The goal is to learn an operator G that maps a function u to another function G(u) . Formally:

G : u \mapsto G(u), \\ G(u) : y ∈ \R^d \mapsto G(u)(y) ∈ \R

More concretely, given a differential equation of form:

\mathcal L s = u

We want operator G:u \mapsto s .

Inputs: u at sensors \{x_1, x_2, \cdots, x_m\} and y ∈ \R^d .
- What exactly input x and y look like?

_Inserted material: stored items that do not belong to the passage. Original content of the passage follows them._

@[simp] theorem setPath_blk (g : Group) (p : Path) : (setPath g p).blk = g.blk := by unfold setPath; split <;> rfl
@[simp] theorem setPath_index (g : Group) (p : Path) : (setPath g p).index = g.index := by unfold setPath; split <;> rfl
@[simp] theorem setPath_role (g : Group) (p : Path) : (setPath g p).role = g.role := by unfold setPath; split <;> rfl
@[simp] theorem setPath_width (g : Group) (p : Path) : (setPath g p).width = g.width := by unfold setPath; split <;> rfl
@[simp] theorem setPath_allot (g : Group) (p : Path) : (setPath g p).allot = g.allot := by unfold setPath; split <;> rfl
@[simp] theorem setPath_core (g : Group) (p : Path) : (setPath g p).core = g.core := by unfold setPath; split <;> rfl
@[simp] theorem setPath_half (g : Group) (p : Path) : (setPath g p).half = g.half := by unfold setPath; split <;> rfl
@[simp] theorem setPath_slot (g : Group) (p : Path) : (setPath g p).slot = g.slot := by unfold setPath; split <;> rfl
@[simp] theorem setPath_entry (g : Group) (p : Path) : (setPath g p).entry = g.entry := by unfold setPath; split <;> rfl
@[simp] theorem setPath_state (g : Group) (p : Path) : (setPath g p).state = g.state := by unfold setPath; split <;> rfl
@[simp] theorem setPath_two (g : Group) (p : Path) : (setPath g p).two = g.two := by unfold setPath; split <;> rfl
@[simp] theorem setPath_lastB (g : Group) (p : Path) : (setPath g p).lastB = g.lastB := by unfold setPath; split <;> rfl
@[simp] theorem setPath_onB (g : Group) (p : Path) : (setPath g p).onB = g.onB := by unfold setPath; split <;> rfl
@[simp] theorem setPath_pairM (g : Group) (p : Path) : (setPath g p).pairM = g.pairM := by unfold setPath; split <;> rfl
@[simp] theorem setPath_pairS (g : Group) (p : Path) : (setPath g p).pairS = g.pairS := by unfold setPath; split <;> rfl
@[simp] theorem setPath_live (g : Group) (p : Path) : (setPath g p).live = g.live := by unfold setPath; split <;> rfl
@[simp] theorem setPath_v (g : Group) (p : Path) : (setPath g p).v = g.v := by unfold setPath; split <;> rfl
@[simp] theorem setPath_s (g : Group) (p : Path) : (setPath g p).s = g.s := by unfold setPath; split <;> rfl
@[simp] theorem setPath_p (g : Group) (p : Path) : (setPath g p).p = g.p := by unfold setPath; split <;> rfl
@[simp] theorem setPath_x (g : Group) (p : Path) : (setPath g p).x = g.x := by unfold setPath; split <;> rfl
@[simp] theorem setPath_g (g : Group) (p : Path) : (setPath g p).g = g.g := by unfold setPath; split <;> rfl
@[simp] theorem setPath_pend (g : Group) (p : Path) : (setPath g p).pend = g.pend := by unfold setPath; split <;> rfl
@[simp] theorem setPath_early (g : Group) (p : Path) : (setPath g p).early = g.early := by unfold setPath; split <;> rfl
@[simp] theorem setPath_sup (g : Group) (p : Path) : (setPath g p).sup = g.sup := by unfold setPath; split <;> rfl
@[simp] theorem setPath_trap (g : Group) (p : Path) : (setPath g p).trap = g.trap := by unfold setPath; split <;> rfl
@[simp] theorem setPath_region (g : Group) (p : Path) : (setPath g p).region = g.region := by unfold setPath; split <;> rfl
@[simp] theorem setPath_batch (g : Group) (p : Path) : (setPath g p).batch = g.batch := by unfold setPath; split <;> rfl
@[simp] theorem setPath_ack (g : Group) (p : Path) : (setPath g p).ack = g.ack := by unfold setPath; split <;> rfl
@[simp] theorem setPath_item (g : Group) (p : Path) : (setPath g p).item = g.item := by unfold setPath; split <;> rfl
@[simp] theorem setPath_cychi (g : Group) (p : Path) : (setPath g p).cychi = g.cychi := by unfold setPath; split <;> rfl
@[simp] theorem setPath_bargs (g : Group) (p : Path) : (setPath g p).bargs = g.bargs := by unfold setPath; split <;> rfl
@[simp] theorem setPath_owed (g : Group) (p : Path) : (setPath g p).owed = g.owed := by unfold setPath; split <;> rfl
@[simp] theorem setPath_spill (g : Group) (p : Path) : (setPath g p).spill = g.spill := by unfold setPath; split <;> rfl
@[simp] theorem setPath_stores (g : Group) (p : Path) : (setPath g p).stores = g.stores := by unfold setPath; split <;> rfl
@[simp] theorem setPath_born (g : Group) (p : Path) : (setPath g p).born = g.born := by unfold setPath; split <;> rfl
@[simp] theorem setPath_view (g : Group) (p : Path) : (setPath g p).view = g.view := by unfold setPath; split <;> rfl
@[simp] theorem setPath_port (g : Group) (p : Path) : (setPath g p).port = g.port := by unfold setPath; split <;> rfl
@[simp] theorem setPath_heard (g : Group) (p : Path) : (setPath g p).heard = g.heard := by unfold setPath; split <;> rfl
@[simp] theorem setPath_heardTop (g : Group) (p : Path) : (setPath g p).heardTop = g.heardTop := by unfold setPath; split <;> rfl
@[simp] theorem setPath_heardDone (g : Group) (p : Path) : (setPath g p).heardDone = g.heardDone := by unfold setPath; split <;> rfl
@[simp] theorem setPath_olds (g : Group) (p : Path) : (setPath g p).olds = g.olds := by unfold setPath; split <;> rfl
@[simp] theorem setPath_answered (g : Group) (p : Path) : (setPath g p).answered = g.answered := by unfold setPath; split <;> rfl
@[simp] theorem cg_setBlk (s : State) (b : Nat) (x : Block) : cg (setBlk s b x) = cg s := rfl
@[simp] theorem cp_setBlk (s : State) (b : Nat) (x : Block) : cp (setBlk s b x) = cp s := rfl
@[simp] theorem emask_setBlk (s : State) (b : Nat) (x : Block) : emask (setBlk s b x) = emask s := rfl
@[simp] theorem cg_setGang (s : State) (q : Nat) (x : Gang) : cg (setGang s q x) = cg s := rfl
@[simp] theorem cp_setGang (s : State) (q : Nat) (x : Gang) : cp (setGang s q x) = cp s := rfl
@[simp] theorem emask_setGang (s : State) (q : Nat) (x : Gang) : emask (setGang s q x) = emask s := rfl
@[simp] theorem cg_setKern (s : State) (k : Nat) (x : Kern) : cg (setKern s k x) = cg s := rfl
@[simp] theorem cp_setKern (s : State) (k : Nat) (x : Kern) : cp (setKern s k x) = cp s := rfl
@[simp] theorem emask_setKern (s : State) (k : Nat) (x : Kern) : emask (setKern s k x) = emask s := rfl
@[simp] theorem cg_setCore (s : State) (c : Nat) (x : Core) : cg (setCore s c x) = cg s := rfl
@[simp] theorem cp_setCore (s : State) (c : Nat) (x : Core) : cp (setCore s c x) = cp s := rfl
@[simp] theorem emask_setCore (s : State) (c : Nat) (x : Core) : emask (setCore s c x) = emask s := rfl
@[simp] theorem cg_setCtx (s : State) (c : Nat) (x : Ctx) : cg (setCtx s c x) = cg s := rfl
@[simp] theorem cp_setCtx (s : State) (c : Nat) (x : Ctx) : cp (setCtx s c x) = cp s := rfl
@[simp] theorem emask_setCtx (s : State) (c : Nat) (x : Ctx) : emask (setCtx s c x) = emask s := rfl
@[simp] theorem cg_setFn (s : State) (f : Nat) (x : Fn) : cg (setFn s f x) = cg s := rfl
@[simp] theorem cp_setFn (s : State) (f : Nat) (x : Fn) : cp (setFn s f x) = cp s := rfl
@[simp] theorem emask_setFn (s : State) (f : Nat) (x : Fn) : emask (setFn s f x) = emask s := rfl
@[simp] theorem cg_setSvc (s : State) (d : Nat) (x : Service) : cg (setSvc s d x) = cg s := rfl
@[simp] theorem cp_setSvc (s : State) (d : Nat) (x : Service) : cp (setSvc s d x) = cp s := rfl
@[simp] theorem emask_setSvc (s : State) (d : Nat) (x : Service) : emask (setSvc s d x) = emask s := rfl
@[simp] theorem cg_setFaults (s : State) (p : Nat) (x : FaultQueue) : cg (setFaults s p x) = cg s := rfl
@[simp] theorem cp_setFaults (s : State) (p : Nat) (x : FaultQueue) : cp (setFaults s p x) = cp s := rfl
@[simp] theorem emask_setFaults (s : State) (p : Nat) (x : FaultQueue) : emask (setFaults s p x) = emask s := rfl
@[simp] theorem cg_setOwn (s : State) (f : Nat) (x : Own) : cg (setOwn s f x) = cg s := rfl
@[simp] theorem cp_setOwn (s : State) (f : Nat) (x : Own) : cp (setOwn s f x) = cp s := rfl
@[simp] theorem emask_setOwn (s : State) (f : Nat) (x : Own) : emask (setOwn s f x) = emask s := rfl
@[simp] theorem cg_setHall (s : State) (x : Hall) : cg (setHall s x) = cg s := rfl
@[simp] theorem cp_setHall (s : State) (x : Hall) : cp (setHall s x) = cp s := rfl
@[simp] theorem emask_setHall (s : State) (x : Hall) : emask (setHall s x) = emask s := rfl
@[simp] theorem cg_setLinks (s : State) (x : Links) : cg (setLinks s x) = cg s := rfl
@[simp] theorem cp_setLinks (s : State) (x : Links) : cp (setLinks s x) = cp s := rfl
@[simp] theorem emask_setLinks (s : State) (x : Links) : emask (setLinks s x) = emask s := rfl
@[simp] theorem cg_setPkg (s : State) (x : Pkg) : cg (setPkg s x) = cg s := rfl
@[simp] theorem cp_setPkg (s : State) (x : Pkg) : cp (setPkg s x) = cp s := rfl
@[simp] theorem emask_setPkg (s : State) (x : Pkg) : emask (setPkg s x) = emask s := rfl
@[simp] theorem cg_setDev (s : State) (x : Memory) : cg (setDev s x) = cg s := rfl
@[simp] theorem cp_setDev (s : State) (x : Memory) : cp (setDev s x) = cp s := rfl
@[simp] theorem emask_setDev (s : State) (x : Memory) : emask (setDev s x) = emask s := rfl
@[simp] theorem cg_setHost (s : State) (x : Memory) : cg (setHost s x) = cg s := rfl
@[simp] theorem cp_setHost (s : State) (x : Memory) : cp (setHost s x) = cp s := rfl
@[simp] theorem emask_setHost (s : State) (x : Memory) : emask (setHost s x) = emask s := rfl
@[simp] theorem cg_setDie (s : State) (k : Nat) (x : Memory) : cg (setDie s k x) = cg s := rfl
@[simp] theorem cp_setDie (s : State) (k : Nat) (x : Memory) : cp (setDie s k x) = cp s := rfl
@[simp] theorem emask_setDie (s : State) (k : Nat) (x : Memory) : emask (setDie s k x) = emask s := rfl
@[simp] theorem cg_setPoison (s : State) (x : List (MemName × Nat)) : cg (setPoison s x) = cg s := rfl
@[simp] theorem cp_setPoison (s : State) (x : List (MemName × Nat)) : cp (setPoison s x) = cp s := rfl
@[simp] theorem emask_setPoison (s : State) (x : List (MemName × Nat)) : emask (setPoison s x) = emask s := rfl
@[simp] theorem cg_setTlb (s : State) (x : List TlbEntry) : cg (setTlb s x) = cg s := rfl
@[simp] theorem cp_setTlb (s : State) (x : List TlbEntry) : cp (setTlb s x) = cp s := rfl
@[simp] theorem emask_setTlb (s : State) (x : List TlbEntry) : emask (setTlb s x) = emask s := rfl
@[simp] theorem cg_setFresh (s : State) (n : Nat) : cg (setFresh s n) = cg s := rfl
@[simp] theorem cp_setFresh (s : State) (n : Nat) : cp (setFresh s n) = cp s := rfl
@[simp] theorem emask_setFresh (s : State) (n : Nat) : emask (setFresh s n) = emask s := rfl
@[simp] theorem cg_setAgenda (s : State) (x : List Instr) : cg (setAgenda s x) = cg s := rfl
@[simp] theorem cp_setAgenda (s : State) (x : List Instr) : cp (setAgenda s x) = cp s := rfl
@[simp] theorem emask_setAgenda (s : State) (x : List Instr) : emask (setAgenda s x) = emask s := rfl
@[simp] theorem cg_emit (s : State) (o : Out) : cg (emit s o) = cg s := rfl
@[simp] theorem cp_emit (s : State) (o : Out) : cp (emit s o) = cp s := rfl
@[simp] theorem emask_emit (s : State) (o : Out) : emask (emit s o) = emask s := rfl
@[simp] theorem cg_setCb (s : State) (x : Block) : cg (setCb s x) = cg s := rfl
@[simp] theorem cp_setCb (s : State) (x : Block) : cp (setCb s x) = cp s := rfl
@[simp] theorem emask_setCb (s : State) (x : Block) : emask (setCb s x) = emask s := rfl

It depends on the given DE.

Output: G(u)(y) ∈ \R .

DeepONet: Learning nonlinear operators (lululxvi.github.io)

Architecture

DeepONet consists of two encoder networks:

Branch Net : Encodes the input function into a latent representation. i.e. this encoder is used for encoding the discretized input function.

Trunk Net : Encodes the coordinates or specific points where the output is evaluated. i.e. the second encoder is used for encoding the location of the output functions.

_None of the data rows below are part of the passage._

-- ==== Sys2Proof/Laws/PerInstr.lean ====
section
/-!
SUPPORT. Laws/PerInstr.lean: the family Stall: the stall count that issue takes from an instruction (R38) is bits [23:22] of its
word (R26). An event has no word.
-/
namespace Sys2Proof.Laws.Stall
set_option Elab.async false
open Sys2Proof.Machine

/-- A field's value. -/
theorem of_field {w : Word} {x : BitVec 2} (h : w.extractLsb' 22 2 = x) : x.toNat = (fld w 22 2).toNat :=
  congrArg BitVec.toNat h.symm
/-- The stall count of issue is the stall field of the word. -/
def Statement (i : Instr) : Prop := ∀ w, encode i = some w → (info i).stall = (fld w 22 2).toNat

DeepONet: Learning nonlinear operators for identifying differential equations based on the universal approximation theorem of operators (arxiv.org)

The goal is to approximate the target operator G with a NN G_{\theta} :

G(u)(y) ≈ G_{\theta}(u)(y) = \sum^p_{k=1} b_k(u) · t_k(y)

Prior knowledge: u and y are independent.

G(u)(y) is a function of y conditioning on u .
- Branch net: b_k(u) , u -dependent coefficients.
- Trunk net: t_k(y) , basis functions of y .

Example Case: Diffusion-reaction system

Given a PDE:

DeepONet: Learning nonlinear operators (lululxvi.github.io)

Input for branch net becomes u(x_i) and input for trunk net becomes (x_i,t_i) .

For a fixed function u:\R \rightarrow \R , P points are sampled for each (x_i,t_i) with input function estimation u(x_i) and solution function s(x_t,t_i) obtained via simulation:

$\left((x_i,t_i), u(x_i), s(x_i,t_i)\right)$

Number of total dataset: \text{number of function }u \times P .

The NN output approximates as: G_\theta(u)(x_i,t_i) \approx s(x_i,t_i) .

A naive data-driven supervised loss can be used.

A physics-informed loss can also be used.

Discussion

DeepONet introduces a theorem ensuring it is a universal approximator for operator learning. This theorem underpins DeepONet's ability to accurately learn and generalize mappings between infinite-dimensional spaces.

DeepONet: Learning nonlinear operators for identifying differential equations based on the universal approximation theorem of operators (arxiv.org)

Pros
- Accurately approximates mappings between infinite-dimensional spaces.
- Efficient for real-time simulations once trained.

Cons
- Requires a large amount of training data.
- Not resolution invariant; only takes input functions at a fixed discretization.

Motivation

Now, let's dive into an important milestone for neural solvers in operator learning: Neural Operators. The DeepONet from last section is also considered as a neural operator in nowadays.

However, we'll discuss it in the context of the original Neural Operator paper: Neural Operator: Learning Maps Between Function Spaces (arxiv.org) . In this context, the following figure highlights that DeepONet lacks discretization invariance:

What is discretization invariance and why it is important?

Resolution of Simulated Data

The figure displays simulation data with increasing mesh density from left to right: sparse (low resolution), medium (medium resolution), and dense (high resolution).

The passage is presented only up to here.